The biggest hurdle for motor innovation is that most E2W start-ups end up sourcing their motors from suppliers. The responsibility for innovation gets passed on to the supplier from the vehicle manufacturer.

Battery Enhancements

A fundamental problem with batteries is that they are difficult to design and expensive to manufacture. Further, they are inherently unstable, so when you have a design that works, no one wants to tinker with it. Manufacturers take time designing batteries; most countries require you to homologate the battery separately from the vehicle. Homologation—in Europe or the US—is a painful process. That brings us to the battery gospel.

If you have a battery that works, don’t tinker with it.

The only reason to tinker with batteries is when cells move a generation. That is when Gogoro changed their batteries—the cells switched from 18650 to 21700 format. This is a once-in-five-year phenomenon, and the 21700 format would likely stay the favorite for over a decade.

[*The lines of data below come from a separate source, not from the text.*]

-- ==== Sys2Proof/Laws/Exec.lean ====
section
/-! SUPPORT. The arm of every instruction, as a rewriting rule. -/

namespace Sys2Proof.Machine
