/-! modSlot. -/
@[simp] theorem State.modSlot_mem (q : Nat) (f : Slot → Slot) : (s.modSlot q f).mem = s.mem := rfl
@[simp] theorem State.modSlot_nums (q : Nat) (f : Slot → Slot) : (s.modSlot q f).nums = s.nums := rfl
@[simp] theorem State.modSlot_latest (q : Nat) (f : Slot → Slot) : (s.modSlot q f).latest = s.latest := rfl
@[simp] theorem State.modSlot_bad (q : Nat) (f : Slot → Slot) : (s.modSlot q f).bad = s.bad := rfl
@[simp] theorem State.modSlot_dirty (q : Nat) (f : Slot → Slot) : (s.modSlot q f).dirty = s.dirty := rfl
@[simp] theorem State.modSlot_threads (q : Nat) (f : Slot → Slot) : (s.modSlot q f).threads = s.threads := rfl
@[simp] theorem State.modSlot_slots (q : Nat) (f : Slot → Slot) : (s.modSlot q f).slots = s.slots.put q (f (s.slotAt q)) := rfl
@[simp] theorem State.modSlot_cores (q : Nat) (f : Slot → Slot) : (s.modSlot q f).cores = s.cores := rfl
@[simp] theorem State.modSlot_clusters (q : Nat) (f : Slot → Slot) : (s.modSlot q f).clusters = s.clusters := rfl
@[simp] theorem State.modSlot_dies (q : Nat) (f : Slot → Slot) : (s.modSlot q f).dies = s.dies := rfl
@[simp] theorem State.modSlot_reqs (q : Nat) (f : Slot → Slot) : (s.modSlot q f).reqs = s.reqs := rfl
@[simp] theorem State.modSlot_msgs (q : Nat) (f : Slot → Slot) : (s.modSlot q f).msgs = s.msgs := rfl
@[simp] theorem State.modSlot_bound (q : Nat) (f : Slot → Slot) : (s.modSlot q f).bound = s.bound := rfl
@[simp] theorem State.modSlot_carried (q : Nat) (f : Slot → Slot) : (s.modSlot q f).carried = s.carried := rfl
@[simp] theorem State.modSlot_barriers (q : Nat) (f : Slot → Slot) : (s.modSlot q f).barriers = s.barriers := rfl
@[simp] theorem State.modSlot_families (q : Nat) (f : Slot → Slot) : (s.modSlot q f).families = s.families := rfl
@[simp] theorem State.modSlot_funcs (q : Nat) (f : Slot → Slot) : (s.modSlot q f).funcs = s.funcs := rfl
@[simp] theorem State.modSlot_walks (q : Nat) (f : Slot → Slot) : (s.modSlot q f).walks = s.walks := rfl
@[simp] theorem State.modSlot_fetches (q : Nat) (f : Slot → Slot) : (s.modSlot q f).fetches = s.fetches := rfl
@[simp] theorem State.modSlot_records (q : Nat) (f : Slot → Slot) : (s.modSlot q f).records = s.records := rfl
@[simp] theorem State.modSlot_pkg (q : Nat) (f : Slot → Slot) : (s.modSlot q f).pkg = s.pkg := rfl
@[simp] theorem State.modSlot_agenda (q : Nat) (f : Slot → Slot) : (s.modSlot q f).agenda = s.agenda := rfl
@[simp] theorem State.modSlot_me (q : Nat) (f : Slot → Slot) : (s.modSlot q f).me = s.me := rfl
@[simp] theorem State.modSlot_fresh (q : Nat) (f : Slot → Slot) : (s.modSlot q f).fresh = s.fresh := rfl
@[simp] theorem State.modSlot_nextId (q : Nat) (f : Slot → Slot) : (s.modSlot q f).nextId = s.nextId := rfl

/-! putCore. -/
@[simp] theorem State.putCore_mem (c : Nat) (x : Core) : (s.putCore c x).mem = s.mem := rfl
@[simp] theorem State.putCore_nums (c : Nat) (x : Core) : (s.putCore c x).nums = s.nums := rfl
@[simp] theorem State.putCore_latest (c : Nat) (x : Core) : (s.putCore c x).latest = s.latest := rfl
@[simp] theorem State.putCore_bad (c : Nat) (x : Core) : (s.putCore c x).bad = s.bad := rfl
@[simp] theorem State.putCore_dirty (c : Nat) (x : Core) : (s.putCore c x).dirty = s.dirty := rfl
@[simp] theorem State.putCore_threads (c : Nat) (x : Core) : (s.putCore c x).threads = s.threads := rfl
@[simp] theorem State.putCore_slots (c : Nat) (x : Core) : (s.putCore c x).slots = s.slots := rfl
@[simp] theorem State.putCore_cores (c : Nat) (x : Core) : (s.putCore c x).cores = s.cores.put c x := rfl
@[simp] theorem State.putCore_clusters (c : Nat) (x : Core) : (s.putCore c x).clusters = s.clusters := rfl
@[simp] theorem State.putCore_dies (c : Nat) (x : Core) : (s.putCore c x).dies = s.dies := rfl
@[simp] theorem State.putCore_reqs (c : Nat) (x : Core) : (s.putCore c x).reqs = s.reqs := rfl
@[simp] theorem State.putCore_msgs (c : Nat) (x : Core) : (s.putCore c x).msgs = s.msgs := rfl
@[simp] theorem State.putCore_bound (c : Nat) (x : Core) : (s.putCore c x).bound = s.bound := rfl
@[simp] theorem State.putCore_carried (c : Nat) (x : Core) : (s.putCore c x).carried = s.carried := rfl
@[simp] theorem State.putCore_barriers (c : Nat) (x : Core) : (s.putCore c x).barriers = s.barriers := rfl
@[simp] theorem State.putCore_families (c : Nat) (x : Core) : (s.putCore c x).families = s.families := rfl
@[simp] theorem State.putCore_funcs (c : Nat) (x : Core) : (s.putCore c x).funcs = s.funcs := rfl
@[simp] theorem State.putCore_walks (c : Nat) (x : Core) : (s.putCore c x).walks = s.walks := rfl
@[simp] theorem State.putCore_fetches (c : Nat) (x : Core) : (s.putCore c x).fetches = s.fetches := rfl
@[simp] theorem State.putCore_records (c : Nat) (x : Core) : (s.putCore c x).records = s.records := rfl
@[simp] theorem State.putCore_pkg (c : Nat) (x : Core) : (s.putCore c x).pkg = s.pkg := rfl
@[simp] theorem State.putCore_agenda (c : Nat) (x : Core) : (s.putCore c x).agenda = s.agenda := rfl
@[simp] theorem State.putCore_me (c : Nat) (x : Core) : (s.putCore c x).me = s.me := rfl
@[simp] theorem State.putCore_fresh (c : Nat) (x : Core) : (s.putCore c x).fresh = s.fresh := rfl
@[simp] theorem State.putCore_nextId (c : Nat) (x : Core) : (s.putCore c x).nextId = s.nextId := rfl
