theorem OutWf.scrub {m a d} (h : s.memWf) : OutWf (s.scrub m a d) := by
  unfold State.scrub
  extract_lets c f level
  split
  · exact .next (.raiseNow h)
  · extract_lets _ placed
    have hp : placed.1.memWf := by
      refine .iteFst h ?_
      split
      next eq => exact .of_fst (.engineReach h) eq
      next eq =>
        have h := State.memWf.of_fst (.engineReach h) eq
        exact .iteFst h (.iteFst h (.iteFst h h))
    clear_value placed
    split
    · exact .next (.raiseNow hp)
    next =>
      have h : State.memWf _ := hp
      refine .ite (.finish h fun _ h => .startScrub h) ?_
      split
      · exact .next (.raiseNow h)
      · exact .finish h fun _ h => .startScrub h

theorem State.memWf.idleSpill {core} (h : s.memWf) : (s.idleSpill core).memWf := by
  unfold State.idleSpill
  dsimp only
  refine .ite h ?_
  split
  next eq => exact .sendFrame h eq
  · exact h

theorem State.memWf.transfer {pc} (h : s.memWf) : (s.transfer pc).memWf := h

theorem OutWf.branch {taken o m} (h : s.memWf) : OutWf (s.branch taken o m) :=
  .issue h (.finish h fun _ h => .ite h h)

theorem State.memWf.enter {target ret f} (h : s.memWf) : (s.enter target ret f).memWf :=
  .transfer (.modCur (.modSlot (.markFrame h)))

theorem OutWf.flushFrames {n} (h : s.memWf) : OutWf (s.flushFrames n) := by
  unfold State.flushFrames
  split
  · exact .next (.raiseNow h)
  next eq => exact .await (.sendFrames h eq)

theorem OutWf.call {target a m} (h : s.memWf) : OutWf (s.call target a m) :=
  .ite (.fail h)
    (.ite (.fail h)
      (.ite (.await h)
        (.ite (.await h)
          (.ite (.finish h fun _ h => .enter h) (.ite (.await h) (.withResv h fun _ h => .flushFrames h))))))

theorem State.memWf.putPacket {vf q n p} (h : s.memWf) : (s.putPacket vf q n p).memWf := h

theorem State.memWf.queueWrite {vf q tag addr w} (h : s.memWf) : (s.queueWrite vf q tag addr w).memWf := by
  unfold State.queueWrite
  dsimp only
  refine .ite h ?_
  split
  next eq => exact .addRecord (.of_fst (.engineReach h) eq)
  next s p eq =>
    exact .ite (.addRecord (.of_fst (.engineReach h) eq))
      (.ite (.addRecord (.of_fst (.engineReach h) eq)) (.agentStore (.of_fst (.engineReach h) eq)))

theorem State.memWf.packetDone {vf q n} (h : s.memWf) : (s.packetDone vf q n).memWf := by
  unfold State.packetDone
  dsimp only
  split
  · exact h
  · exact .ite h (.queueWrite h)

theorem State.memWf.packetEnds {vf q n addr w} (h : s.memWf) : (s.packetEnds vf q n addr w).memWf := by
  unfold State.packetEnds
  split
  · exact h
  · exact .packetDone (.queueWrite h)

theorem State.memWf.queueError {vf q code n} (h : s.memWf) : (s.queueError vf q code n).memWf := by
  unfold State.queueError
  dsimp only
  refine .modQueue ?_
  split
  · split
    · exact .modFam (.ite h h)
    · exact .ite h h
  · exact h

end Sys2Proof.Machine
end

section
/-! SUPPORT. Memory stays canonical through families and the instructions on them. -/
namespace Sys2Proof.Machine
variable {s t : State}

theorem State.memWf.dealMember {fk q} (h : s.memWf) : (s.dealMember fk q).memWf := .enterSlot h

theorem State.memWf.dealCore {fk c} (h : s.memWf) : (s.dealCore fk c).memWf :=
  .ite h (.foldl h fun _ _ h => .dealMember h)

theorem State.memWf.deal {fk} (h : s.memWf) : (s.deal fk).memWf :=
  .iteElse (.foldl h fun _ _ h => .dealCore h) fun h => .foldl h fun _ _ h => h

theorem State.memWf.makeFamily {fk x} (h : s.memWf) : (s.makeFamily fk x).memWf := .deal h

theorem State.memWf.freeEntryIf {fk} (h : s.memWf) : (s.freeEntryIf fk).memWf := by
  have dropped (s : State) (h : s.memWf) (cs : List (Nat × Nat × Option Nat)) :
      (cs.foldl (fun (s : State) c => s.dropClaim c.1 c.2.1 c.2.2) s).memWf := .foldl h fun _ _ h => .dropClaim h
  exact .ite h (.of_mem (dropped _ (.modFam h) _) rfl)

theorem State.memWf.launchOver {fk} (h : s.memWf) : (s.launchOver fk).memWf := h

theorem State.memWf.fixEnd {fk w results} (h : s.memWf) : (s.fixEnd fk w results).memWf := by
  unfold State.fixEnd
  dsimp only
  split
  · exact .freeEntryIf (.modFam (.foldl h fun _ _ h => h))
  · exact .ite (.freeEntryIf (.modFam (.foldl h fun _ _ h => h))) (.sendFill (.foldl h fun _ _ h => h))
  · exact .freeEntryIf (.launchOver (.packetEnds (.foldl h fun _ _ h => h)))

theorem State.memWf.checkEnd {fk} (h : s.memWf) : (s.checkEnd fk).memWf := by
  unfold State.checkEnd
  split
  · exact .fixEnd h
  · exact h

theorem State.memWf.linkSeen {fk k u} (h : s.memWf) : (s.linkSeen fk k u).memWf := h

theorem State.memWf.landDep {id fk k i v} (h : s.memWf) : (s.landDep id fk k i v).memWf := by
  unfold State.landDep
  dsimp only
  refine .ite (.checkEnd h) ?_
  split
  · exact .ite h
      (.checkEnd (.iteElse (.iteThen (.learnAt h) fun h => .syncRecord (.modThread h)) fun h =>
        .ite (.acquireFor h) (.ite (.emptyFor h) (.linkSeen h))))
  · exact .ite h (.checkEnd h)
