-- ==== Sys2Proof/Syntax.lean ====
section
/-! DEFINITION. The four operations (30_encoding.md R61), one constructor per row of spec/opcode_table.json. A
constructor carries every field of the row, the ignored ones too, so that no bit of a request word is lost (log 11). -/

namespace Sys2Proof

/-- A decoded request. -/
inductive Instr where
  /-- KEYEXP: `x` is ignored, `k` is the master key (42_key_schedule.md R116). -/
  | keyexp (x k : Word)
  /-- ENC: `x` is the plaintext, `k` the master key (44_cipher_pipeline.md R151). -/
  | enc (x k : Word)
  /-- DEC: `x` is the ciphertext, `k` the master key (44_cipher_pipeline.md R153). -/
  | dec (x k : Word)
  /-- GFMUL: `a` and `b` are the factors, `u` = `req.x[15:4]` and `v` = `req.k[15:4]` are ignored
  (40_gf_arithmetic.md R86). -/
  | gfmul (u : BitVec 12) (a : Nibble) (v : BitVec 12) (b : Nibble)
  deriving DecidableEq, Repr

end Sys2Proof
end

The other reason batteries could be updated is when you want to increase the pack voltage - from 48V to 60V or 72V. For most mass-market commuter two-wheelers, there is no strong reason to do that. Again, this is a once in five-year kind of event.

There may be other reasons, like new government regulations, but they are also not frequent.

This is unlike the IC Engine, which can be tinkered with whenever you want to. Most tinkering involves lightweighting components, boring for more cubic capacity, or merely tinkering with the ECU to improve the power/torque curves.

Tinkering with the BMS system in a battery is equivalent to tinkering with the ECU in ICE. However, most BMS tinkering can only change the battery's thermal characteristics—the cell configuration (series and parallel) decides the battery's voltage and energy capacity. Most tinkering to improve the vehicle's range happens at the Motor Control Unity (MCU) level.

Overall

We are in a difficult situation. The technology companies have little funding and negligible market impact. The mass-market companies with money see the battery as a stable asset not to be fiddled with and the motor as a commodity.

ICE is where the innovation magic continues to happen in the short term.